| TASK DESCRIPTION |
Among the records that follow, set down only the lines from the one containing "let (s, ids)" to the one containing "match w.attempt.raced with", both included, exactly.

| RECORD EXTRACTS |

= = = = =

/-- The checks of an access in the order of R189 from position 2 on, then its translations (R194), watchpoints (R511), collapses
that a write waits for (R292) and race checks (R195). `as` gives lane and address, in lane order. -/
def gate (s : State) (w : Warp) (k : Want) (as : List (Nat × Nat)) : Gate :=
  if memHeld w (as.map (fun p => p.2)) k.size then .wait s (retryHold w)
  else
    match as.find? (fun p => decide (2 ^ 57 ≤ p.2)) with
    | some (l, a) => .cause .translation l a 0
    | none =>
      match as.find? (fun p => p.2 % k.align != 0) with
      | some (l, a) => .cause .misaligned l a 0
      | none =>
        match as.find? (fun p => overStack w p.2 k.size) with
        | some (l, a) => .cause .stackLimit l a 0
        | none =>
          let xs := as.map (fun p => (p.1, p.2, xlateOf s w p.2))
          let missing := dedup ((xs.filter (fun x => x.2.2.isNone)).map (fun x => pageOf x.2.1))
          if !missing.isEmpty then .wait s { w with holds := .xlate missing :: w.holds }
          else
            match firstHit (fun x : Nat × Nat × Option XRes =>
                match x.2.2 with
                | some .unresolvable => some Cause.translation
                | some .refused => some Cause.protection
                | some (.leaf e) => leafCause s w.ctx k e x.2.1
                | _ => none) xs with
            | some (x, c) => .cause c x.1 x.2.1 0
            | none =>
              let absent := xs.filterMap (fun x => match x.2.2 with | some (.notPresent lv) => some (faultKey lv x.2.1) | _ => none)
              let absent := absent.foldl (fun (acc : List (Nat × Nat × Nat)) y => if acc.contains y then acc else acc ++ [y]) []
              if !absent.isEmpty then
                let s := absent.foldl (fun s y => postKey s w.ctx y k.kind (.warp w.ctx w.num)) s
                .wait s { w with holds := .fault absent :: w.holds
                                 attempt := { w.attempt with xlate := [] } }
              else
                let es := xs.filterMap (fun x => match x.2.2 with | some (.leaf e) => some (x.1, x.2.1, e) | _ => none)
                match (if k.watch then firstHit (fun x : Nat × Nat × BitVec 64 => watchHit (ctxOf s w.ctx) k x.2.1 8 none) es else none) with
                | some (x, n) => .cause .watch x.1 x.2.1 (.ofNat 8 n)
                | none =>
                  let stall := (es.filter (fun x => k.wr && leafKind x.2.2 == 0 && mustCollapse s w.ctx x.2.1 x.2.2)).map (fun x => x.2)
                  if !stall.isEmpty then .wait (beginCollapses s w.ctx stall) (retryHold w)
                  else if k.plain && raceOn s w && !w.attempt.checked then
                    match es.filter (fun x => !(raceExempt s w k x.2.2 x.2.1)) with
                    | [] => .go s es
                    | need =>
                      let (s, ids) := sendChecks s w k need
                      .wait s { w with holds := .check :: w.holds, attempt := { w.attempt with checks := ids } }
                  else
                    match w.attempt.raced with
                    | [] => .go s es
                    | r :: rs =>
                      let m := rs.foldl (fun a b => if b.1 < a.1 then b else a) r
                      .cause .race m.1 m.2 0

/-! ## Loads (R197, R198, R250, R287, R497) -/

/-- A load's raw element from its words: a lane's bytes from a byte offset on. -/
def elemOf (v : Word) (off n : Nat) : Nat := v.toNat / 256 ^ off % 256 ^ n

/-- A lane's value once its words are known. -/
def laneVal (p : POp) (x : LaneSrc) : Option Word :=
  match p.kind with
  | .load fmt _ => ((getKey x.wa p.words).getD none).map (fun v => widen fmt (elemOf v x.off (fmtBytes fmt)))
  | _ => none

= = = = =

| EXPECTED ANSWER |
                      let (s, ids) := sendChecks s w k need
                      .wait s { w with holds := .check :: w.holds, attempt := { w.attempt with checks := ids } }
                  else
                    match w.attempt.raced with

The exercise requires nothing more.